Only one stretch of the data below is needed. Output the lines from the one with "n c v) := by" up to and including the one with "ConditionUnit.give_source _ .registerFlag", exactly as they stand.
━━ Records for the exercise
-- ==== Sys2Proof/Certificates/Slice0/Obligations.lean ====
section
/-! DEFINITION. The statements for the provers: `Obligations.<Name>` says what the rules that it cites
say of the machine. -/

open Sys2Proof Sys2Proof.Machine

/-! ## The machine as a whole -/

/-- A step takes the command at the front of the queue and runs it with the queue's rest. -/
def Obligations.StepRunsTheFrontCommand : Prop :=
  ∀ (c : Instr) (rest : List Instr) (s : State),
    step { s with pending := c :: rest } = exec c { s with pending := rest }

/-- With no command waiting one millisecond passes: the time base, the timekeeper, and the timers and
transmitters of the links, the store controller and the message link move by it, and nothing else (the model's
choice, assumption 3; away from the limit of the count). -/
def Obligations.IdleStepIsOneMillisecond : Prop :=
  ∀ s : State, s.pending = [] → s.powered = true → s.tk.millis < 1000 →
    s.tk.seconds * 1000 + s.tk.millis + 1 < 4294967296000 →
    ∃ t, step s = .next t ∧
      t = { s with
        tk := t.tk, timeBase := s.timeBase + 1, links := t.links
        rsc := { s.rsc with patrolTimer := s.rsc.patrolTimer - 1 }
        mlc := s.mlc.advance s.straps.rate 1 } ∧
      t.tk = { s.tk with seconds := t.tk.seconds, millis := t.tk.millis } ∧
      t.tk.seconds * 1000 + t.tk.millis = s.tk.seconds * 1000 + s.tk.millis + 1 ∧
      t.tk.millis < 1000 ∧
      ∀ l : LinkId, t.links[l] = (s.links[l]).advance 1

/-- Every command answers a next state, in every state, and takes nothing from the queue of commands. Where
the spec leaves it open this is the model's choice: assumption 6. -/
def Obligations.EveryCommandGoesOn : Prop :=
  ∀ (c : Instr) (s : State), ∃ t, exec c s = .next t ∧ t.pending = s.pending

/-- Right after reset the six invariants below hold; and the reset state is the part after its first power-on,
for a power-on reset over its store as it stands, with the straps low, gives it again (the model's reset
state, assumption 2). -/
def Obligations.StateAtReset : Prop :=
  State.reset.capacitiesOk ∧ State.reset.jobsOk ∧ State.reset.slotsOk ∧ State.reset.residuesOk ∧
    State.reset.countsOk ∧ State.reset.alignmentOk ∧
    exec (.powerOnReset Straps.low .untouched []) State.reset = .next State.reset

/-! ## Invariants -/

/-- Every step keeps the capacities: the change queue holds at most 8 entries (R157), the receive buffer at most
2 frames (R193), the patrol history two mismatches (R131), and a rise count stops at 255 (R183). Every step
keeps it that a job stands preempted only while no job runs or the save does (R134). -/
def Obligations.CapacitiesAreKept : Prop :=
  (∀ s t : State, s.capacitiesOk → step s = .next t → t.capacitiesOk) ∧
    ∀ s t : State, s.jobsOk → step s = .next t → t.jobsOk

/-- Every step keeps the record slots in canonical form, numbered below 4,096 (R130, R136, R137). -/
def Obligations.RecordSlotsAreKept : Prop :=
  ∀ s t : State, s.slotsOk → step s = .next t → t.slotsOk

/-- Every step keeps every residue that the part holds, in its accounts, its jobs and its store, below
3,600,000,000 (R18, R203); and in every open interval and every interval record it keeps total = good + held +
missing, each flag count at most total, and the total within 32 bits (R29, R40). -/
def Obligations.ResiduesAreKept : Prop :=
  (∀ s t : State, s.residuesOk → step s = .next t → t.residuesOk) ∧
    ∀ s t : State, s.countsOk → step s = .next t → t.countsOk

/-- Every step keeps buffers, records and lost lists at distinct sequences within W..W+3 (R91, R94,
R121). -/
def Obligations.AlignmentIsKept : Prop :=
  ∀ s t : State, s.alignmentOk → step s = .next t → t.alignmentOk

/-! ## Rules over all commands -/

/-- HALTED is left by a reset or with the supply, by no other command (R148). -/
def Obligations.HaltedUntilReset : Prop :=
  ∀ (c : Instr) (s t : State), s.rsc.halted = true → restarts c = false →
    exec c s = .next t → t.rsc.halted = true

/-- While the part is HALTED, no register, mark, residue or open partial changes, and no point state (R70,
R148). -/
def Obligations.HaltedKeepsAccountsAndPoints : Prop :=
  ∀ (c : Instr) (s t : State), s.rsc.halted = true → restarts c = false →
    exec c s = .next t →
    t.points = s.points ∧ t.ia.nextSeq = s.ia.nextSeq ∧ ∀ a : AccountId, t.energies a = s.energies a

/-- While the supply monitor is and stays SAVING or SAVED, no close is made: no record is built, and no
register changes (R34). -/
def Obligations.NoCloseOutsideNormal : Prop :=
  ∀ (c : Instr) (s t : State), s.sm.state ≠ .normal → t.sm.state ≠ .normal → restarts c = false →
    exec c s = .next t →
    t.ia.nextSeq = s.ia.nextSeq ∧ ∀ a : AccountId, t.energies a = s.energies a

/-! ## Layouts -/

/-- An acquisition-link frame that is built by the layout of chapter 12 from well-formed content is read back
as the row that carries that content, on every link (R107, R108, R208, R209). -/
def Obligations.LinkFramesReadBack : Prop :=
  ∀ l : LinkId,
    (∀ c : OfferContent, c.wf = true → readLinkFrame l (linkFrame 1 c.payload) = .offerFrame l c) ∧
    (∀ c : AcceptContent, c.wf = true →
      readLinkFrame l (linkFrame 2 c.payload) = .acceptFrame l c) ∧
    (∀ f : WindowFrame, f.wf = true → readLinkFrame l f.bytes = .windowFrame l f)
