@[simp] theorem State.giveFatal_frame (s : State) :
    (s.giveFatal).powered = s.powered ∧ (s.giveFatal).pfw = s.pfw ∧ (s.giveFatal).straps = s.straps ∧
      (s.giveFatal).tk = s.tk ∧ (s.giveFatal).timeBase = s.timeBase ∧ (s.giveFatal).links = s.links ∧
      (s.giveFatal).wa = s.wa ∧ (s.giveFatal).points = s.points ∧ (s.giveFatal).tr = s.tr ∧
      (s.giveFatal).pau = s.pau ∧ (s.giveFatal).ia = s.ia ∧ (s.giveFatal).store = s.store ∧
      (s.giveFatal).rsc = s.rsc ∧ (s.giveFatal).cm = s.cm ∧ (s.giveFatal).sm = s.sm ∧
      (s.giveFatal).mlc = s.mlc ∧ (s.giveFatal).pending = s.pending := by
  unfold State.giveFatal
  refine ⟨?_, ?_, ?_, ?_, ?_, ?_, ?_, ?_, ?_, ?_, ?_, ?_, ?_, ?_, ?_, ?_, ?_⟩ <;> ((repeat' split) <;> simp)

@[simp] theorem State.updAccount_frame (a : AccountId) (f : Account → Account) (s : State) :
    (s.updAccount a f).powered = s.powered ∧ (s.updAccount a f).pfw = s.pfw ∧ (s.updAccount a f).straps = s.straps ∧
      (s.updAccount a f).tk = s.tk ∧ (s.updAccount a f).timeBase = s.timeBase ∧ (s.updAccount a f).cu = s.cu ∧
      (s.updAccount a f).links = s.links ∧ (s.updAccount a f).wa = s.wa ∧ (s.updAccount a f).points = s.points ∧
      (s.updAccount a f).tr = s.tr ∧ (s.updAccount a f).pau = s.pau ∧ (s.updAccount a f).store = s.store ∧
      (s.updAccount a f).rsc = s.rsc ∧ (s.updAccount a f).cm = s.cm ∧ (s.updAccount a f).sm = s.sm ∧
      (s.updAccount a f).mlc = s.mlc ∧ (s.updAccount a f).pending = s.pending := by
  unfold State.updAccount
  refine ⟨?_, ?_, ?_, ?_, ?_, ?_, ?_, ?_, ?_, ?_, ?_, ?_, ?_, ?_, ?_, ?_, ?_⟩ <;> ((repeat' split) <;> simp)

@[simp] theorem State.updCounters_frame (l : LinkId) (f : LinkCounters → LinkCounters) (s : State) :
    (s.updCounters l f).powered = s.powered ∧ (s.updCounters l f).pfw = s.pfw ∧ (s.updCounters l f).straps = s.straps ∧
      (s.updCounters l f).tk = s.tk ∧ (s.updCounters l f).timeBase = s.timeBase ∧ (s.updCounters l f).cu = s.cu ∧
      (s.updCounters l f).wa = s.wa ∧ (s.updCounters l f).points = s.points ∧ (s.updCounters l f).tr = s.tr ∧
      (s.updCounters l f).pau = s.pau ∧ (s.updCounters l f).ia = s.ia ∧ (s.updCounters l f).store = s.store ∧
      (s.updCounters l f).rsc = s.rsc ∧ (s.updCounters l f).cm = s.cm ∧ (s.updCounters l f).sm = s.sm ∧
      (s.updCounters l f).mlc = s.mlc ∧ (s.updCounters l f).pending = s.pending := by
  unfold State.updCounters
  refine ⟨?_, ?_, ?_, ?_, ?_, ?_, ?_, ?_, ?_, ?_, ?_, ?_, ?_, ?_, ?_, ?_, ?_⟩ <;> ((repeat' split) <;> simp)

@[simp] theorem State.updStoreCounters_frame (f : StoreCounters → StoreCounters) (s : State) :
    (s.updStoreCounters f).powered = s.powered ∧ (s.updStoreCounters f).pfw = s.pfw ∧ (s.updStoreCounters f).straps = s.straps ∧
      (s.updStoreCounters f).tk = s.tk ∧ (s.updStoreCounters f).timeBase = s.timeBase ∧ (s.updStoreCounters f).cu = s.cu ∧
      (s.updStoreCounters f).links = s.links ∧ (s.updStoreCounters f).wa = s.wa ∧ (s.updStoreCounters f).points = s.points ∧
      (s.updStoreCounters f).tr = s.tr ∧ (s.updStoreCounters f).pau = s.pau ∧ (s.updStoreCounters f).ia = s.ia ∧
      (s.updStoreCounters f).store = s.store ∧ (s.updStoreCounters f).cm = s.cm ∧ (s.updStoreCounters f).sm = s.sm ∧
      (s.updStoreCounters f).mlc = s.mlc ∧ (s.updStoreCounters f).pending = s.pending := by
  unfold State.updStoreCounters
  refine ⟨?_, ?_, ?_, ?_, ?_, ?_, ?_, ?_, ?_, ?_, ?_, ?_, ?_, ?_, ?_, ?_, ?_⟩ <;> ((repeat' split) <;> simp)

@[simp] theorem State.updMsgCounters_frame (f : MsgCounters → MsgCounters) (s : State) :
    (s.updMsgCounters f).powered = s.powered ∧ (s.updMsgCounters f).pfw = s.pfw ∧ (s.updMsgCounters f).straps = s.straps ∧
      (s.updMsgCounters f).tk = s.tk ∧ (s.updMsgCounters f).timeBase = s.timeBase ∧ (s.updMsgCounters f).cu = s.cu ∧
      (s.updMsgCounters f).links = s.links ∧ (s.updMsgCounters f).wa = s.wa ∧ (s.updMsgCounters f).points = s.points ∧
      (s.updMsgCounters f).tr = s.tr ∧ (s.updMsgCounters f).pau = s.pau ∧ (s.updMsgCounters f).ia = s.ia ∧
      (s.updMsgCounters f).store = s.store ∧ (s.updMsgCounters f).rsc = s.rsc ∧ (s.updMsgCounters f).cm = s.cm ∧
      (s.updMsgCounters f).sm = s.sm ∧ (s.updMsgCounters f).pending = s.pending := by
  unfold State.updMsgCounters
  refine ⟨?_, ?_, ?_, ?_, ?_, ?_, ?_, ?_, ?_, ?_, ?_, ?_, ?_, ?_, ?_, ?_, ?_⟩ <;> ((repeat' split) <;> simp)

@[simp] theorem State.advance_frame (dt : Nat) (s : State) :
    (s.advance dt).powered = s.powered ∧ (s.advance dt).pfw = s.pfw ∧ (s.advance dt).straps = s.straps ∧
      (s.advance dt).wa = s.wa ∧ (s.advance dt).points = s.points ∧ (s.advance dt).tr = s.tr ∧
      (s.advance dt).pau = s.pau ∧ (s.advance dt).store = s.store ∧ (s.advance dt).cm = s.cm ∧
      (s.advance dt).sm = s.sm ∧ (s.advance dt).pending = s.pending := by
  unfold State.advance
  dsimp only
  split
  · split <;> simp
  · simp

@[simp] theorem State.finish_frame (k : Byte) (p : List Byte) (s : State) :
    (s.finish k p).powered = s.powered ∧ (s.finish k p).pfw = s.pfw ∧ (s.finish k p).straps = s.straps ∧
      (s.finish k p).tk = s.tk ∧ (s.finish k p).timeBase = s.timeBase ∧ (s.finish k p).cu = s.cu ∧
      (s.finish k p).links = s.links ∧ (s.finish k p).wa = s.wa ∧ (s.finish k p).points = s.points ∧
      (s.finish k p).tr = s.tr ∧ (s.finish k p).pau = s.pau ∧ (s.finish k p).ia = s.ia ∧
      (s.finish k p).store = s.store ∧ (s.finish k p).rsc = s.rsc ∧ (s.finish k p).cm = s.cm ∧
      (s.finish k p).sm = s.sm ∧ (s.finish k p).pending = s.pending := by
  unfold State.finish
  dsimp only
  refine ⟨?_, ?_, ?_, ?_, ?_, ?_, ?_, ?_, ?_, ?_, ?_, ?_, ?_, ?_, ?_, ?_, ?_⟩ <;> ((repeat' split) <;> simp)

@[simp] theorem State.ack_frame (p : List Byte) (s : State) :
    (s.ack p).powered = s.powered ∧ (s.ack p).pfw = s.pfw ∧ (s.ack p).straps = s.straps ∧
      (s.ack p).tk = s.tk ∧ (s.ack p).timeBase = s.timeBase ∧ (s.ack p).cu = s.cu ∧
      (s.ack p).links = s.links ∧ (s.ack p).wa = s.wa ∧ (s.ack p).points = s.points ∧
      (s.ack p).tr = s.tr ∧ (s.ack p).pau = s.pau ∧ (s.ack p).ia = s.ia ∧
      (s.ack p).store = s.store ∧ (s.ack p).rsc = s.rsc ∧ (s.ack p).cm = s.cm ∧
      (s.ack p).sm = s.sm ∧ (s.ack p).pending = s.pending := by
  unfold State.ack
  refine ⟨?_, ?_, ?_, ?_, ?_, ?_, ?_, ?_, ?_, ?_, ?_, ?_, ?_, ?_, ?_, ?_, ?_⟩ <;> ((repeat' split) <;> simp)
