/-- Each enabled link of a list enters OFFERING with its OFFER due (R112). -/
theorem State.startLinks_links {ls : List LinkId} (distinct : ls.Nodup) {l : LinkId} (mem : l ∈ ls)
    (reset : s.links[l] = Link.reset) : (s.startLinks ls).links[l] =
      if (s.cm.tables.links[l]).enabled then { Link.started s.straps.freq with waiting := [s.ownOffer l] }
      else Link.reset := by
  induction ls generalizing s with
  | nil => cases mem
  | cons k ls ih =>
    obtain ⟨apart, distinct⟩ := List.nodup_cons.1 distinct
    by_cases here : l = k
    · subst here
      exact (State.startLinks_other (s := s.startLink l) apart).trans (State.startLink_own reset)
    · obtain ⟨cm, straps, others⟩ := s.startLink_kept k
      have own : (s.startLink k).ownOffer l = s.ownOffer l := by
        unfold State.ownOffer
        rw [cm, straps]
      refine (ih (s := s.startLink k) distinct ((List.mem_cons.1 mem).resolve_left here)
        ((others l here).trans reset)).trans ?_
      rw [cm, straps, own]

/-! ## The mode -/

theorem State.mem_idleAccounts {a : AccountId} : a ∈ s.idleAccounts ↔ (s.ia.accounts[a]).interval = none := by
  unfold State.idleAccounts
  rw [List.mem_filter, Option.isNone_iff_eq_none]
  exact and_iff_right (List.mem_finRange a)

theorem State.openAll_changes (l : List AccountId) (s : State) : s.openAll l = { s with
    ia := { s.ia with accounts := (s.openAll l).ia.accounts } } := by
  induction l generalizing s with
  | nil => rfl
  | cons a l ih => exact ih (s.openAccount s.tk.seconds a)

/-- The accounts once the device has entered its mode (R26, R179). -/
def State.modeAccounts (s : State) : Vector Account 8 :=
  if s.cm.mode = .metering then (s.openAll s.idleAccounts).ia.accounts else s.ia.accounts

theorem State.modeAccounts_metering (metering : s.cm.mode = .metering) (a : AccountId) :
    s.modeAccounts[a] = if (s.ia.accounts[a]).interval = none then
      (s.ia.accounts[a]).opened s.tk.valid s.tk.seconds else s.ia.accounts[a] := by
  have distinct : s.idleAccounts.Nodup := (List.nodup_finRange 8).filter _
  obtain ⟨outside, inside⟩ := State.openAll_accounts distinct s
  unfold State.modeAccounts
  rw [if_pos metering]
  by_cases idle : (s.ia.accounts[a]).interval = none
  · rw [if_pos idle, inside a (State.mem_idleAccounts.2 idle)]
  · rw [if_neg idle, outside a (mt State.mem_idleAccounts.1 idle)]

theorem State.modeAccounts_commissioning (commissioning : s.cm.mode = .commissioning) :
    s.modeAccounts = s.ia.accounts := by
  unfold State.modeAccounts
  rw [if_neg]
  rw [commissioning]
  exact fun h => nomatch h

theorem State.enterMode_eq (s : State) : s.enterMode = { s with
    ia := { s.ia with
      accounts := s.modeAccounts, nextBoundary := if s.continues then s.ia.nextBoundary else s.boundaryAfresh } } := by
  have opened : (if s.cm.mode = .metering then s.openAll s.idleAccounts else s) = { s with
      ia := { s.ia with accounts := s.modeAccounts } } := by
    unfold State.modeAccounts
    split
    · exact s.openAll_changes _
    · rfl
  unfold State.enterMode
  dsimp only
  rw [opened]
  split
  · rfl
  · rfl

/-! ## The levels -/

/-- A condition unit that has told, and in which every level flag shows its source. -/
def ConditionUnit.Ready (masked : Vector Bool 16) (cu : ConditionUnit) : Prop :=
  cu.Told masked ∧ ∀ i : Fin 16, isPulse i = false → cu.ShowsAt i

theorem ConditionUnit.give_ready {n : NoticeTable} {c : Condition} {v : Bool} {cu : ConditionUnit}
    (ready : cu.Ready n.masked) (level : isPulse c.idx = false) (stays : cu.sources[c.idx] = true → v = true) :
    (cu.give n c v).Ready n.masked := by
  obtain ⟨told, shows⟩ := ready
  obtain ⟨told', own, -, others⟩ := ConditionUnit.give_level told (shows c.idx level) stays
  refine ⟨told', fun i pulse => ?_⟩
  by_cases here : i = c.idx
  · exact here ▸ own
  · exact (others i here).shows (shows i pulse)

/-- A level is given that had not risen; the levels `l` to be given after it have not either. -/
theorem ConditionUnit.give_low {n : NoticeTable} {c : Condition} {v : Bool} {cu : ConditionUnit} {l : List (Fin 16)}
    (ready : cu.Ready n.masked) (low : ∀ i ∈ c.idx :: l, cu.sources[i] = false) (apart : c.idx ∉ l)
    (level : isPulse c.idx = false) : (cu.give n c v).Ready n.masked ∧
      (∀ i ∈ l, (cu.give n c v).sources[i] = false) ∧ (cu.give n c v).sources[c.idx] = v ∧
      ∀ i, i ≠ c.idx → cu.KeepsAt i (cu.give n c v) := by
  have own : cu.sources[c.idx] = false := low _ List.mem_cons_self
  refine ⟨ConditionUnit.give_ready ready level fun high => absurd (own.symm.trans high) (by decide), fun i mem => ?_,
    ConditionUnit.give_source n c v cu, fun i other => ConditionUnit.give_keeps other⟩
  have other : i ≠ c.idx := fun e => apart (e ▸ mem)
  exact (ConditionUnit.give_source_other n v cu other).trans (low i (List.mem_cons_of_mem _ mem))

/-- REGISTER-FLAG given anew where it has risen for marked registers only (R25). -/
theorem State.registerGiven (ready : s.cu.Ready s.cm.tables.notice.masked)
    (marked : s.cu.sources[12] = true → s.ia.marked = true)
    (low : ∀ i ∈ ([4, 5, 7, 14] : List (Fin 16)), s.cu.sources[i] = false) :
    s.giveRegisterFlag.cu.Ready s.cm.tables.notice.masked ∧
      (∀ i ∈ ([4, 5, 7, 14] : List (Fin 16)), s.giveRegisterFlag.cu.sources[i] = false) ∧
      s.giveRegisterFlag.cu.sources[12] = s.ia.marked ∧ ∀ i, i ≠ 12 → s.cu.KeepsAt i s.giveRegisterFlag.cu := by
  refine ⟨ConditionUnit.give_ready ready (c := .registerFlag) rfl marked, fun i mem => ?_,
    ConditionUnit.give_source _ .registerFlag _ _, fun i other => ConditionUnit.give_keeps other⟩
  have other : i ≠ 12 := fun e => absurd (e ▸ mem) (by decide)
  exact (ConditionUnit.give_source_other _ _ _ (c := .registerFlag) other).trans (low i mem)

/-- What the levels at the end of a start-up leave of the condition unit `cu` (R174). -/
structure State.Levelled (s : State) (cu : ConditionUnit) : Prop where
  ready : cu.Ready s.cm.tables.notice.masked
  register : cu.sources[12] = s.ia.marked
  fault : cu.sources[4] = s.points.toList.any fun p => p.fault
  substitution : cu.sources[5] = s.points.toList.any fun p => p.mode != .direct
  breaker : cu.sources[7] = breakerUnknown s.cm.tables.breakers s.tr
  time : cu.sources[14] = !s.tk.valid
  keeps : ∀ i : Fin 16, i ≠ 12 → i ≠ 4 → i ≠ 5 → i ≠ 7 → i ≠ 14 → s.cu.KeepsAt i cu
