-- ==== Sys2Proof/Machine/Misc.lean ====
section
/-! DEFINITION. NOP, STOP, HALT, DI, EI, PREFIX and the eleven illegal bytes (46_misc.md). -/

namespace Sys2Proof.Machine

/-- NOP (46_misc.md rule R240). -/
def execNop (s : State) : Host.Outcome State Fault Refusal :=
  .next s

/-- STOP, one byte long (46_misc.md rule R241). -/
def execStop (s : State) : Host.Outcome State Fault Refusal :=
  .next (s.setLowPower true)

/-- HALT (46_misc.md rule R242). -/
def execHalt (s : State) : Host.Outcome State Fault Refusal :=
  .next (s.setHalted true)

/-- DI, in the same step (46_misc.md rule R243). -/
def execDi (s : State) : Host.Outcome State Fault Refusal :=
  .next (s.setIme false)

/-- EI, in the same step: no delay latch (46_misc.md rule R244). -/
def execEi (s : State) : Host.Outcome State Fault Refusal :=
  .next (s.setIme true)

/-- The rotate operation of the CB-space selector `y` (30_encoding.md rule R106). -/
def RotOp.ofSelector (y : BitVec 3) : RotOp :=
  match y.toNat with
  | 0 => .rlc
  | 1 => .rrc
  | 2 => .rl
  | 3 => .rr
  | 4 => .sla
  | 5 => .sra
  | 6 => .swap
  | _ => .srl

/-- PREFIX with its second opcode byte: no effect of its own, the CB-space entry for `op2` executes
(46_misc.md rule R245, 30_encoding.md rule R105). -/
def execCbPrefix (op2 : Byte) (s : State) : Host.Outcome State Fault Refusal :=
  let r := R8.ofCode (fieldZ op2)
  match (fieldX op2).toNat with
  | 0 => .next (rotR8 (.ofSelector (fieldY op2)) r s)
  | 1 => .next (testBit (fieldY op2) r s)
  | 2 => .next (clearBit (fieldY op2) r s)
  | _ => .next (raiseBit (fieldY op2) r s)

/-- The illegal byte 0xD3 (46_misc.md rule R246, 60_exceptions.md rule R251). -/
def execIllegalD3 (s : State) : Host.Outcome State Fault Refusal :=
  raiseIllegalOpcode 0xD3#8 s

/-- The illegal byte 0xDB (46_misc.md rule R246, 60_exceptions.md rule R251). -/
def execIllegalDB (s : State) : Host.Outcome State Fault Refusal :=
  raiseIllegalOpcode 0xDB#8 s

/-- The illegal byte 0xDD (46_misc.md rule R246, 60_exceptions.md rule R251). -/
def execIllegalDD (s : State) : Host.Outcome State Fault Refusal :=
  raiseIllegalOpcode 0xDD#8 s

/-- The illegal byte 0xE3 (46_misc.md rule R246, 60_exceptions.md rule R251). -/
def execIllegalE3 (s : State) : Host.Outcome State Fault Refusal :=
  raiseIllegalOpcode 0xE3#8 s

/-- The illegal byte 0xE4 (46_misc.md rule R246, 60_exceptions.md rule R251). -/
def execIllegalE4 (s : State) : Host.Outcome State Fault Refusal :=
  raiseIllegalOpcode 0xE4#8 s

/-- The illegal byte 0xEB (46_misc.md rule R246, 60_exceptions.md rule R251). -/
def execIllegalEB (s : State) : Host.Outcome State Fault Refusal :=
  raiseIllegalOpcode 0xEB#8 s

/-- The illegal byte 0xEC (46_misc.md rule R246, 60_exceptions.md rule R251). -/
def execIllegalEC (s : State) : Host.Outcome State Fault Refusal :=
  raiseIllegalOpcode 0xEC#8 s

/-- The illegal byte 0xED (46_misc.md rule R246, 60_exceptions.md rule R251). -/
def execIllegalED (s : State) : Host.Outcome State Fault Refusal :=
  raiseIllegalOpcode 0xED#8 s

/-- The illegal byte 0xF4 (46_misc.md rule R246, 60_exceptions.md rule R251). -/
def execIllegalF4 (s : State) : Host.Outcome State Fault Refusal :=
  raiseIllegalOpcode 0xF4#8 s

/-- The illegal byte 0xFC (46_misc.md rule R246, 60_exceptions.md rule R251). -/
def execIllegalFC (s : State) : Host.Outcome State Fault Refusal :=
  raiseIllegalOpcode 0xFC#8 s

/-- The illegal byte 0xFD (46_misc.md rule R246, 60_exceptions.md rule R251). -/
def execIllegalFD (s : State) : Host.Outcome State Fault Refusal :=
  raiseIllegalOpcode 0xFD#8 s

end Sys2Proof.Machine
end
━━━━
> _Solution to the problem_
      ∀ i, i ≠ c.idx → cu.KeepsAt i (cu.give n c v) := by
  have own : cu.sources[c.idx] = false := low _ List.mem_cons_self
  refine ⟨ConditionUnit.give_ready ready level fun high => absurd (own.symm.trans high) (by decide), fun i mem => ?_,
    ConditionUnit.give_source n c v cu, fun i other => ConditionUnit.give_keeps other⟩
  have other : i ≠ c.idx := fun e => apart (e ▸ mem)
  exact (ConditionUnit.give_source_other n v cu other).trans (low i (List.mem_cons_of_mem _ mem))

/-- REGISTER-FLAG given anew where it has risen for marked registers only (R25). -/
theorem State.registerGiven (ready : s.cu.Ready s.cm.tables.notice.masked)
    (marked : s.cu.sources[12] = true → s.ia.marked = true)
    (low : ∀ i ∈ ([4, 5, 7, 14] : List (Fin 16)), s.cu.sources[i] = false) :
    s.giveRegisterFlag.cu.Ready s.cm.tables.notice.masked ∧
      (∀ i ∈ ([4, 5, 7, 14] : List (Fin 16)), s.giveRegisterFlag.cu.sources[i] = false) ∧
      s.giveRegisterFlag.cu.sources[12] = s.ia.marked ∧ ∀ i, i ≠ 12 → s.cu.KeepsAt i s.giveRegisterFlag.cu := by
  refine ⟨ConditionUnit.give_ready ready (c := .registerFlag) rfl marked, fun i mem => ?_,
    ConditionUnit.give_source _ .registerFlag _ _, fun i other => ConditionUnit.give_keeps other⟩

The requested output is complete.